In total, 81 patients were included in this study. By propensity-score matching, 35 patients were included in each group (arm A and arm B). Median follow-up was 60 months in arm A and 66 months in arm B. Overall, 85.7% of patients in arm A and 71.4% of those in arm B received adjuvant radiotherapy. DFS and OS curves were similar between arms A and B (

=0.971 and 0.633, respectively). With IPTW, arm A was not associated with prognosis in terms of DFS (HR 0.946, 95% CI 0.237-3.784;

=0.938) or OS (HR 1.020, 95%CI 0.357-2.913;

=0.970).

For patients with elevated pretreatment SCC-Ag, adjuvant chemotherapy was not found to improve prognosis. Also, a considerable proportion of these patients had postoperative indications for adjuvant radiotherapy. buy Bimiralisib For these cervical cancer patients with elevated pretreatment SCC-Ag, the choice of radical hysterectomy and adjuvant chemotherapy should be prudent.

For patients with elevated pretreatment SCC-Ag, adjuvant chemotherapy was not found to improve prognosis. Also, a considerable proportion of these patients had postoperative indications for adjuvant radiotherapy. For these cervical cancer patients with elevated pretreatment SCC-Ag, the choice of radical hysterectomy and adjuvant chemotherapy should be prudent.

The study aims to compare the quality of life of nurses in the somatic, mental, social and environmental dimensions in the full reproductive and perimenopausal period and to determine the relationship between the frequency and intensity of menopausal symptoms and the quality of life of nurses aged 45-55.

The study involved 334 nurses, of which 158 (47.31%) were aged 25-35 and 176 (52.69%) aged 45-55, included in the perimenopausal group. A diagnostic survey was used as the research method and the WHOQoL-Bref Questionnaire and the Menopause Symptom List were used to collect data.

Nurses aged 25-35 achieved a significantly (

< 0.02) higher level of satisfaction with overall health quality (M = 3.9; SD = ±0.7) than nurses in the 45-55 age group (M = 3.7; SD = ±0.7). A variation in the frequency (F = 62.64;

0.0001) and intensity (F = 130.18;

0.0001) of menopausal symptoms was identified. It was found that the frequency and intensity of psychological symptoms were significantly higher than vasomotor (

0.0001) and somatic (

0.0001) symptoms. Additionally, negative relations between the frequency and intensity of menopausal symptoms and the quality of life of nurses in the 45-55 age group in the somatic, mental, social and environmental domains were demonstrated, with their value ranging from r = -0.19 to r = -0.48.

The quality of life of the examined nurses varies. In the perimenopausal period, the frequency and intensity of psychological, vasomotor and somatic symptoms have a significant negative impact on the quality of life of nurses.

The quality of life of the examined nurses varies. In the perimenopausal period, the frequency and intensity of psychological, vasomotor and somatic symptoms have a significant negative impact on the quality of life of nurses.

The aim of the current study was to examine and report three sources of reliability evidence for the Gibson Assessment of Cognitive Skills, a paper-based, brief cognitive screening tool for children and adults measuring working memory, processing speed, visual processing, logic and reasoning, and three auditory processing constructs sound blending, sound segmenting, sound deletion along with work attack skills.
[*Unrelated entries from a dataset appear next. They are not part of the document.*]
-- ==== Sys2Proof/Machine/Fabric.lean ====
section
/-!
DEFINITION. The Lemham fabric in this package (chapter 14): packets and their homes (R279, R280), what comes of an operation (R278, R285), and the
fabric instructions (R283 to R291). Other packages are outside (log 11): a packet that leaves over an adit is answered by an event.
-/
namespace Sys2Proof.Machine

/-! ## Links of this package -/

/-- The package-wide number of an adit. -/
def aditOf (die exit : Nat) : Nat := 9 * die + exit

/-- Whether an adit is UP in LEM personality (R292). -/
def Adit.inLem (a : Adit) : Bool := a.st == 1 && a.cur == 3

/-- Whether a direction that this package sends on carries traffic (R273, R281): a die-to-die link that is up, or an adit UP in LEM
personality with a healthy egress lane. -/
def State.liveUp (s : State) (die exit : Nat) : Bool :=
  if exit < 9 then
    let a := s.adit (aditOf die exit)
    a.inLem && !a.down && (a.good &&& a.lcur) != 0
  else !s.mg.off.contains (28 + die) && !s.mg.off.contains (28 + (exit - 9)) && s.fab.links.getLsbD (4 * die + (exit - 9))

/-! ## What comes of an operation -/

/-- An operation that is over. -/
def State.dropOp (s : State) (id : Nat) : State := s.modFab fun f => { f with ops := f.ops.filter fun o => o.id != id }

/-- A packet that is gone. -/
def State.dropPkt (s : State) (k : Nat) : State := s.modFab fun f => { f with pkts := dropAt f.pkts k }

/-- A request that has left this package over an adit (R296), with the dies that it crossed before: kept with its operation, or, of another package,
among those that have crossed this one (R276). -/
def State.leftOver (s : State) (p : Packet) (adit : Nat) : State :=
  s.modFab fun f =>
    { f with
      ops := f.ops.map fun (o : FabOp) => if p.op = some o.id then { o with adit := some adit, path := p.path } else o,
      crossed := match p.src with
        | some a => f.crossed ++ [{ id := p.id, out := adit, path := p.path, src := a }]
        | none => f.crossed }

/-- The waiters of a unit of a shift answered. -/
def State.answerUnit (s : State) (i unit : Nat) (why : WaitFor → Bool) (w : Word) (data : List Byte) (bad : Option FaultInfo) : State :=
  { s with waiters := s.waiters.map fun u =>
      if u.sh = i ∧ u.unit = unit ∧ u.answer.isNone ∧ why u.why then { u with answer := some w, data := data, bad := bad } else u }

/-- The waiter of a shift's issue unit answered. -/
def State.answerWaiter (s : State) (i : Nat) (w : Word) (data : List Byte) (bad : Option FaultInfo) : State := s.answerUnit i 0 (fun _ => true) w data bad

/-- What a link job records of a target or a packet that failed: the first STATUS, with its CODE and CAUSE as one number (R287, R289). -/
def Job.noteFail (j : Job) (status code : Nat) : Job := if j.cause.isSome then j else { j with cause := some (status, code) }

/-- The record of a fault. -/
def Job.noteFault (j : Job) (f : FaultInfo) : Job := j.noteFail (if f.code = 0x0E then 6 else 1) (f.code * 16 + tokenCause f)

/-- The next target of an RSTN (R287). -/
def Job.nextTarget (j : Job) (whole : Bool) : Job := { j with todo := j.todo.drop 1, done := 0, count := j.count + bnat whole }

/-- The response to a piece of a job. -/
def Job.response (j : Job) (act : FabAct) (data : List Byte) : Job :=
  let more : Job := { j with buf := some (j.buf.getD [] ++ data) }
  match j.instr, act with
  | .cpy _ _ _ _ _, .write _ bs | .cpy2d _ _ _ _ _, .write _ bs => { j with done := j.done + bs.length, buf := none }
  | .cpy _ _ _ _ _, _ | .cpy2d _ _ _ _ _, _ | .mscan _ _ _ _ _ _, _ | .rldq _ _ _ _, _ | .rstn _ _ _, .read _ _ | .rsend _ _ _ _, .read _ _ => more
  | .rstn _ _ _, .write _ bs => { j with done := j.done + bs.length }
  | .rsend _ _ _ _, .recv p =>
    match data with
    | [] => { j with done := j.done + p.data.length, count := j.count + p.data.length }
    | c :: _ => { j with done := j.done + p.data.length }.noteFail c.toNat 0
  | _, _ => { more with count := j.count + 1 }

/-- An RLDQ that a fault stops (R286): its slot becomes EMPTY again, and its token takes the fault with the slots published. -/
def State.rldqFail (s : State) (j : Job) (f : FaultInfo) : State :=
  let s := match s.sh? j.sh with
    | none => s
    | some x => s.returnHeld x j.unit.held
  s.failJob j j.done f

/-- A piece of a job that failed in the fabric (R202, R286 to R289, R200). -/
def State.jobFailed (s : State) (j : Job) (act : FabAct) (f : FaultInfo) : State :=
  match j.instr, act with
  | .cpy _ _ _ _ _, _ | .cpy2d _ _ _ _ _, _ => s.failJob j j.done f
  | .mscan _ _ _ _ _ _, _ => s.failJob j 0 f
  | .rldq _ _ _ _, _ => s.rldqFail j f
  | .rstn _ _ _, .write _ _ => s.modJob j.id fun j => (j.noteFault f).nextTarget false
  | .rstn _ _ _, _ => s.failJob j 0 f
  | .rsend _ _ _ _, .recv p => s.modJob j.id fun j => { j.noteFault f with done := j.done + p.data.length }
  | .rsend _ _ _ _, _ => s.failJob j 0 f
  | _, _ => { ((s.asUnit j.sh (j.eng + 1)).unitFault f) with cur := s.cur }

/-- The stream of a WBLD changed. -/
def State.modStream (s : State) (i : Nat) (f : Shift → MOp → Shift) : State :=
  s.modSh i fun x => match x.mx.stream with
    | none => x
    | some o => f x o

/-- The value that a response brings. -/
def FabOp.value (o : FabOp) (data : List Byte) : Word :=
  match o.act with
  | .read _ n => loadValue n o.sx data
  | .bun b => loadValue b.count o.sx data
  | _ => w64 (ofLE (data.take 8))

/-- An operation that is over, with what its response brings or the fault that it ends in: to its register, its waiter, its job, or the record of posted
failures (R278, R280, R285, R290). -/
def State.endOp (s : State) (o : FabOp) (data : List Byte) (fl : Flags) (bad : Option FaultInfo) : State :=
  let s := s.dropOp o.id
  let v : Word := if bad.isSome then 0 else o.value data
  match o.kind, o.sh, o.dst with
  | 0, some i, _ =>
    match bad with
    | none => s
    | some f => s.modSh i fun x => if x.pend.posted.isSome then x else { x with pend := { x.pend with posted := some (f.code, f.cause) } }
  | 1, some i, some d | 3, some i, some d => s.post (.arrive i (some d) v fl bad)
  | 8, some i, _ =>
    match bad with
    | none => s
    | some f => s.systemFault i f
  | 9, some i, _ => s.answerUnit i frameWait (fun w => w == .anchor o.line) v data bad
  | 7, some i, _ => s.answerUnit i codeWait (fun w => w == .anchor o.line) v data bad
  | 3, some i, none => s.answerWaiter i v data bad
  | 5, some i, _ => s.modStream i fun x w => x.modOp w fun e =>
      match bad with
      | none => { e with bytes := e.bytes ++ data }
      | some f => { e with code := f.code }
  | 2, _, _ =>
    match o.job.bind s.job? with
    | none => s
    | some j =>
      match bad with
      | none => s.modJob j.id fun j => j.response o.act data
      | some f => s.jobFailed j o.act f
  | _, _, _ => s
The sample (n = 103) for the current study consisted of children (n = 73) and adults (n = 30) between the ages of 6 and 80 (

= 20.2), 47.6% of which were female and 52.4% of which were male. Analyses of test data included calculation of internal consistency reliability, split-half reliability, and test-retest reliability.

Overall coefficient alphas range from 0.80 to 0.94, producing a strong source of internal consistency reliability evidence. The split-half reliability coefficients ranged from 0.83 to 0.96 overall, producing a strong second source of reliability evidence. Across all ages, the test-retest reliability coefficients ranged from 0.